Show each line in the listing below that contains the word "results".

------ Source material

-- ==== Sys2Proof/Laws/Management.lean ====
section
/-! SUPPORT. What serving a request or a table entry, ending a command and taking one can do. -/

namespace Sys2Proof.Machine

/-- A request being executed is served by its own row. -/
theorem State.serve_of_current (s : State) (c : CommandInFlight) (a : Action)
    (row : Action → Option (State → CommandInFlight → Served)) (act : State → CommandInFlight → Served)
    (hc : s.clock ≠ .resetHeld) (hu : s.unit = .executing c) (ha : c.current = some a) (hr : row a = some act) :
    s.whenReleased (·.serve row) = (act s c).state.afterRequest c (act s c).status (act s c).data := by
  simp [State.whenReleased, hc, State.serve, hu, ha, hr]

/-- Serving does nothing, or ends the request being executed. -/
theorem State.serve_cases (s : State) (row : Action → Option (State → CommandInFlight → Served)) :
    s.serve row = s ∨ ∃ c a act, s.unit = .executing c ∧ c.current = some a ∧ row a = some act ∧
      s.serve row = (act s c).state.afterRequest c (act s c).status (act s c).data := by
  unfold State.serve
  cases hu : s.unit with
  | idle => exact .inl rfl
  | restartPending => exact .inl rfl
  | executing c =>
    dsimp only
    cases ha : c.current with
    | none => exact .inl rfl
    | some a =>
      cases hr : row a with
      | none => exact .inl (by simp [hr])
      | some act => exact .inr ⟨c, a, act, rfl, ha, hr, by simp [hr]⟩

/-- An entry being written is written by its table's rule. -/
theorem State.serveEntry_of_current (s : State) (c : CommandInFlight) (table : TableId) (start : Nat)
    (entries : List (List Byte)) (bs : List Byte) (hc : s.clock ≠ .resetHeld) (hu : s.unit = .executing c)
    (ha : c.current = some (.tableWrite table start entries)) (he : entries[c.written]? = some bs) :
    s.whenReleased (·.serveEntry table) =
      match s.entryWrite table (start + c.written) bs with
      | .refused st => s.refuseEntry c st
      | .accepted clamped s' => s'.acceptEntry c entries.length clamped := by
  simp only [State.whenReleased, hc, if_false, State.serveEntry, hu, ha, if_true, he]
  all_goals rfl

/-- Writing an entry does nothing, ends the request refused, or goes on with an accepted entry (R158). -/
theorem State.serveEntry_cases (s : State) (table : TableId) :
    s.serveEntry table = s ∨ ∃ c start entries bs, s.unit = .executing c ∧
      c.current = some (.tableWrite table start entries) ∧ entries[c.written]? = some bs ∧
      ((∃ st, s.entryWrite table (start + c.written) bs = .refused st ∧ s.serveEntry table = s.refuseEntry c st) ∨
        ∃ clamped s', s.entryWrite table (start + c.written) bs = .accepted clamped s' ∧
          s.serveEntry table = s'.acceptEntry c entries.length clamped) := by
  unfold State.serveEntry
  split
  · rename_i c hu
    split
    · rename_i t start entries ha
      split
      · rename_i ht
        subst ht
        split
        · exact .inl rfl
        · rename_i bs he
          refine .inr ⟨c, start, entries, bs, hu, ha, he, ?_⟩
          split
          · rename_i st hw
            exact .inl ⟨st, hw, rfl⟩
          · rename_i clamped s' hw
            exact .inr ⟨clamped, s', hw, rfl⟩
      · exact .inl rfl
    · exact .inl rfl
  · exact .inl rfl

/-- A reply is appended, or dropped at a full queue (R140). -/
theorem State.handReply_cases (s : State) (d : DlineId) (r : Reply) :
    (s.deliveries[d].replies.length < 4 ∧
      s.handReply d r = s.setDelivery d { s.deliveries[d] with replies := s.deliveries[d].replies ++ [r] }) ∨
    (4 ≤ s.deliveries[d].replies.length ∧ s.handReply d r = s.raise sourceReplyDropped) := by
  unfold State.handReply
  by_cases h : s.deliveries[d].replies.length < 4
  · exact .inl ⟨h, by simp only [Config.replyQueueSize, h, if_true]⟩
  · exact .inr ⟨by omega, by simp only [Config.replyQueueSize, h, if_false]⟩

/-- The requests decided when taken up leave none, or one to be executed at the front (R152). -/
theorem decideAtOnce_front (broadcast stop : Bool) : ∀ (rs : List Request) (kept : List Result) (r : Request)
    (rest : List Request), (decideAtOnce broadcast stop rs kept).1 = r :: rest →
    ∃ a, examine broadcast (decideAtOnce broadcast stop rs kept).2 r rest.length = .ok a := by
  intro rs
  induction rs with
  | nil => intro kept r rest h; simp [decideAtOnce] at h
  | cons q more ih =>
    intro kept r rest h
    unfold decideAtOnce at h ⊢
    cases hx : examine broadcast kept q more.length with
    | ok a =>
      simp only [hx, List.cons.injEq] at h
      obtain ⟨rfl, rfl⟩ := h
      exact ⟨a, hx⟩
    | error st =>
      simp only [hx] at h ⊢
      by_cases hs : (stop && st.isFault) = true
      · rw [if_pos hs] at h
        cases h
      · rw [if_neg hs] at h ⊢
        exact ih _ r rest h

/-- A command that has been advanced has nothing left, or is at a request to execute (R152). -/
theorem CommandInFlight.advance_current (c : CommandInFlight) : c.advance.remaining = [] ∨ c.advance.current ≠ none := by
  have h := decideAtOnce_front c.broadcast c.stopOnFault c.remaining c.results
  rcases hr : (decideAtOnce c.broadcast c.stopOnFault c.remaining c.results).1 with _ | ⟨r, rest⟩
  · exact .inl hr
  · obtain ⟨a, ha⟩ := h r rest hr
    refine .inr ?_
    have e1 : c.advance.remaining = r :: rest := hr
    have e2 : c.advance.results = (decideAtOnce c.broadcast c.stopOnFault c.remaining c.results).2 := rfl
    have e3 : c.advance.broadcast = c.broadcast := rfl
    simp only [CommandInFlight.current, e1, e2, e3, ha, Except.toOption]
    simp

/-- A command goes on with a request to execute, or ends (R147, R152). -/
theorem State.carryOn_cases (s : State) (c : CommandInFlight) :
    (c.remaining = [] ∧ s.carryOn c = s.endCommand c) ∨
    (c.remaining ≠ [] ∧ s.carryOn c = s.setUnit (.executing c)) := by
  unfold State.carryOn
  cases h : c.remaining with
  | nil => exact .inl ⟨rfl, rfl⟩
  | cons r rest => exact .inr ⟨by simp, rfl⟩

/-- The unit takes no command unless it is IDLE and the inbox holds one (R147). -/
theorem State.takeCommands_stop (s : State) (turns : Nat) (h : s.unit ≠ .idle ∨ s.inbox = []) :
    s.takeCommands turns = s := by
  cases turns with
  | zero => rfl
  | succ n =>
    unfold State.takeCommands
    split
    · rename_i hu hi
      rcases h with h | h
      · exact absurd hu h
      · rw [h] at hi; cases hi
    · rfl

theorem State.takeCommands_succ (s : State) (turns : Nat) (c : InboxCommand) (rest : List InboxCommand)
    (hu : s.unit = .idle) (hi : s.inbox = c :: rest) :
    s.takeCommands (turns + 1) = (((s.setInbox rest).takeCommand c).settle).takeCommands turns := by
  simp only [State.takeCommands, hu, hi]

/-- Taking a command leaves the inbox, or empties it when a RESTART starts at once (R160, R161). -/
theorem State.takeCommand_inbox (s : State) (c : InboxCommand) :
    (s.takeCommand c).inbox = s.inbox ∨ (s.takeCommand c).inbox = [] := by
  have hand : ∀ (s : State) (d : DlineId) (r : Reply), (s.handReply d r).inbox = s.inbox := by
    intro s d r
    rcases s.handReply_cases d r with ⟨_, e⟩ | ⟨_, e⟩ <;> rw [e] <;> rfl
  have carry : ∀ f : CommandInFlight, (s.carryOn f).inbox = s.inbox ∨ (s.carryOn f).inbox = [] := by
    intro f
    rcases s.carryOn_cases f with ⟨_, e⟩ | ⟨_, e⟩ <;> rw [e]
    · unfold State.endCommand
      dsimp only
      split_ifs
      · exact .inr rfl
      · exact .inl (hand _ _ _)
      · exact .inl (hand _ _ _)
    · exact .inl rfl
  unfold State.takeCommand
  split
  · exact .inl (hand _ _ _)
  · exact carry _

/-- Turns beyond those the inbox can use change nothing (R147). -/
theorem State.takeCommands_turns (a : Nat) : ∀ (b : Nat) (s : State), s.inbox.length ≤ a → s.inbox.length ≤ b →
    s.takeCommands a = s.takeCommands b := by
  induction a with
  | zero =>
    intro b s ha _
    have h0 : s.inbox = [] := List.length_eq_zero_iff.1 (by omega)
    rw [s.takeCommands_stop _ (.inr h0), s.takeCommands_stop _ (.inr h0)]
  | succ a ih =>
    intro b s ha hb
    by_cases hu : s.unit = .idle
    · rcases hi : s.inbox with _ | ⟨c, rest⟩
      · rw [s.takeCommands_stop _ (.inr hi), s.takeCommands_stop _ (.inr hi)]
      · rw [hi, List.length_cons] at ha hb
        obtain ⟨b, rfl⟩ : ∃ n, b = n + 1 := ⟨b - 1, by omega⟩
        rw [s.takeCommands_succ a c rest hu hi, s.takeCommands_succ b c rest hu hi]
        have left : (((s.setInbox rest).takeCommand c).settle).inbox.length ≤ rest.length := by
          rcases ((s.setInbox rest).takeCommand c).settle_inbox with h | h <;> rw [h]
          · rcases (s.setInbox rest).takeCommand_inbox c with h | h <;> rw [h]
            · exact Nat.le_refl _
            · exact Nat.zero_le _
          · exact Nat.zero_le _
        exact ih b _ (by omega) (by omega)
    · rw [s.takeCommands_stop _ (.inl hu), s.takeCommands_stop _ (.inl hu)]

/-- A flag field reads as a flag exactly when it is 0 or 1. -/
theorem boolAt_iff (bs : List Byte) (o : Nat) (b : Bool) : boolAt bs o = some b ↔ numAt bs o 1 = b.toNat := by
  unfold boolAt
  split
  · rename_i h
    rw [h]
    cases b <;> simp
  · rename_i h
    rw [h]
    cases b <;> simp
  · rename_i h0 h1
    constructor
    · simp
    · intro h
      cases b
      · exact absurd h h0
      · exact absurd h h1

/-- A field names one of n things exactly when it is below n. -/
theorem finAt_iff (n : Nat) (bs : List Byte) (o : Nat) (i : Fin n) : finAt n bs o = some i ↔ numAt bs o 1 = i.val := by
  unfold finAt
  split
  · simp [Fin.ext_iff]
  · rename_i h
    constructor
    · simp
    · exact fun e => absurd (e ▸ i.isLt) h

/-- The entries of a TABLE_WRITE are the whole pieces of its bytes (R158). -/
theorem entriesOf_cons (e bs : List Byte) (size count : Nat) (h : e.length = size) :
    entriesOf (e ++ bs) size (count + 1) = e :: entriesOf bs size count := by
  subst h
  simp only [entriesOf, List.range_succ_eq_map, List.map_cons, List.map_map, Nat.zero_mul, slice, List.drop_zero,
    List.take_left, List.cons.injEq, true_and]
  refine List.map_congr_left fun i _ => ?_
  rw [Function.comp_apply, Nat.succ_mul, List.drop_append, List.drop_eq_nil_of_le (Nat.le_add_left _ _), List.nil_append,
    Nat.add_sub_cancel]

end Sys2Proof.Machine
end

------------

• _Exercise solution_
  have h := decideAtOnce_front c.broadcast c.stopOnFault c.remaining c.results
  rcases hr : (decideAtOnce c.broadcast c.stopOnFault c.remaining c.results).1 with _ | ⟨r, rest⟩
    have e2 : c.advance.results = (decideAtOnce c.broadcast c.stopOnFault c.remaining c.results).2 := rfl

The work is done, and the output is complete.